[Start of section]
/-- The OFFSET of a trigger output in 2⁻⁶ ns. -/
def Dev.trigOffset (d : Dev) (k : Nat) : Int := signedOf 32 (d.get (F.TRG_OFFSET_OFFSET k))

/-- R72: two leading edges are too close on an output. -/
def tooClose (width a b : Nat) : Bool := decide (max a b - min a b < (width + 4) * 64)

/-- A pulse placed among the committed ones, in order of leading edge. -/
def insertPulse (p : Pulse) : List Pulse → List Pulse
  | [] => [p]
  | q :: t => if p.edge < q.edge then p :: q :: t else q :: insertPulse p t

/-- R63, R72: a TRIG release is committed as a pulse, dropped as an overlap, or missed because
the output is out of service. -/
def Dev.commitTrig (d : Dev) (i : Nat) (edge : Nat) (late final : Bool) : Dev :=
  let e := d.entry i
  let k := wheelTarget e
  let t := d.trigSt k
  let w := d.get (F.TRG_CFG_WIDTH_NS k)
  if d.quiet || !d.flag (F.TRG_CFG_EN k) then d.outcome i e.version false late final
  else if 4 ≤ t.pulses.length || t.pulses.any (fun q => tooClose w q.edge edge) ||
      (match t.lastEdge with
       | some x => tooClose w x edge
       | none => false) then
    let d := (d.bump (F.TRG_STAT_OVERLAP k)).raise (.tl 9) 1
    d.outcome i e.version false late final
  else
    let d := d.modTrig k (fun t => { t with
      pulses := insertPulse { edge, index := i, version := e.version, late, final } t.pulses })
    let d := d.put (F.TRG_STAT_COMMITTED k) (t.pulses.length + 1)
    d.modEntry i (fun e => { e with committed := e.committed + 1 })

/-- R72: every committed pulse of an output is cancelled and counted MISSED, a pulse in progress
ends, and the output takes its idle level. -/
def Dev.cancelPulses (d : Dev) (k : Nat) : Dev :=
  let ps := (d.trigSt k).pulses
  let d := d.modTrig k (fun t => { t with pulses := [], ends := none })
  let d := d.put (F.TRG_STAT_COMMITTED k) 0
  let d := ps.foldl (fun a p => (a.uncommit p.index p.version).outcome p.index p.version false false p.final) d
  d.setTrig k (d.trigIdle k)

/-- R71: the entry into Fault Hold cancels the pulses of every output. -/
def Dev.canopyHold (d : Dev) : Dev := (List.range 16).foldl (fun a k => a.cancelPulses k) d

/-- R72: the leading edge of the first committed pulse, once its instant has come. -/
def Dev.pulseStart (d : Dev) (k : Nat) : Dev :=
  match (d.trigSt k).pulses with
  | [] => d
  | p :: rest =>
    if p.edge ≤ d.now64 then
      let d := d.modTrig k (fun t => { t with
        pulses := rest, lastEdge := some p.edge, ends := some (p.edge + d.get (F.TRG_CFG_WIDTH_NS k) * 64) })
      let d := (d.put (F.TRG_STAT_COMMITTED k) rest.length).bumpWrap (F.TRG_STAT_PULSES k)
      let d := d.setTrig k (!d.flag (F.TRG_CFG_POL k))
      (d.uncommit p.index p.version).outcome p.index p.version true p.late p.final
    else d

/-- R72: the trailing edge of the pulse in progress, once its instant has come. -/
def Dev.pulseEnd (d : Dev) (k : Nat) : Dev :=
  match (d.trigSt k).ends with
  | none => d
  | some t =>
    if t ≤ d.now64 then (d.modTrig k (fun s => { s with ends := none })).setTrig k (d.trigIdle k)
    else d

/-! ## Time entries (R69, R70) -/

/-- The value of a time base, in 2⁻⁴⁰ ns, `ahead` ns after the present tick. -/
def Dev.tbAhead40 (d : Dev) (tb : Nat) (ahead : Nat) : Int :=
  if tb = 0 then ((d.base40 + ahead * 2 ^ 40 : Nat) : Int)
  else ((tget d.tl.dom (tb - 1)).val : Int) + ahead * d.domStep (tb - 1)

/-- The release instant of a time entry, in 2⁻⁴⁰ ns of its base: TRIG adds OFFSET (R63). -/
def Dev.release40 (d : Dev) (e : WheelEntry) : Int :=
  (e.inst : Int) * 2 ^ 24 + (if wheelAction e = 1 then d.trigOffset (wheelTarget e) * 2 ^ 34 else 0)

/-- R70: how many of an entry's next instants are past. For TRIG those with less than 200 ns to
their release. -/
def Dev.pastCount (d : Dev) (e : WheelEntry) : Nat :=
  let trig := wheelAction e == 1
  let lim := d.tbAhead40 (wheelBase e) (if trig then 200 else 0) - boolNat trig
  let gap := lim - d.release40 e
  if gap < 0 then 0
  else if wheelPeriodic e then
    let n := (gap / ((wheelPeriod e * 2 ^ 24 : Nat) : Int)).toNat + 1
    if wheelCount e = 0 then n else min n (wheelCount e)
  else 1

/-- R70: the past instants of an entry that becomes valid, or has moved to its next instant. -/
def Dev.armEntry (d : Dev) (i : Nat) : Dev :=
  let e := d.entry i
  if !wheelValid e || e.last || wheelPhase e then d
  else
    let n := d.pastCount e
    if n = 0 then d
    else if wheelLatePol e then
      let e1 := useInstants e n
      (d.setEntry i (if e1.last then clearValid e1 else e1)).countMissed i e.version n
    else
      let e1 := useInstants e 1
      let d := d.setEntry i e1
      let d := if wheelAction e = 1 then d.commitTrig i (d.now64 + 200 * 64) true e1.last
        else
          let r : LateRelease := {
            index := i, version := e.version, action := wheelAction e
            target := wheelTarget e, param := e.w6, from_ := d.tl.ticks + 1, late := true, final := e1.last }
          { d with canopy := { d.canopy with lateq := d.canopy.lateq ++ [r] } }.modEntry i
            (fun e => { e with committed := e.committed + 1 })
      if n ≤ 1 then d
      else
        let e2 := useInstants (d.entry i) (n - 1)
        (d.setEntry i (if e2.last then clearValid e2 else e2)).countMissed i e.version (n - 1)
[End of section]
Give back exactly the lines of the listing above, starting with its first line and ending with the line that holds "def tooClose (width".

*Exercise solution*
/-- The OFFSET of a trigger output in 2⁻⁶ ns. -/
def Dev.trigOffset (d : Dev) (k : Nat) : Int := signedOf 32 (d.get (F.TRG_OFFSET_OFFSET k))

/-- R72: two leading edges are too close on an output. -/
def tooClose (width a b : Nat) : Bool := decide (max a b - min a b < (width + 4) * 64)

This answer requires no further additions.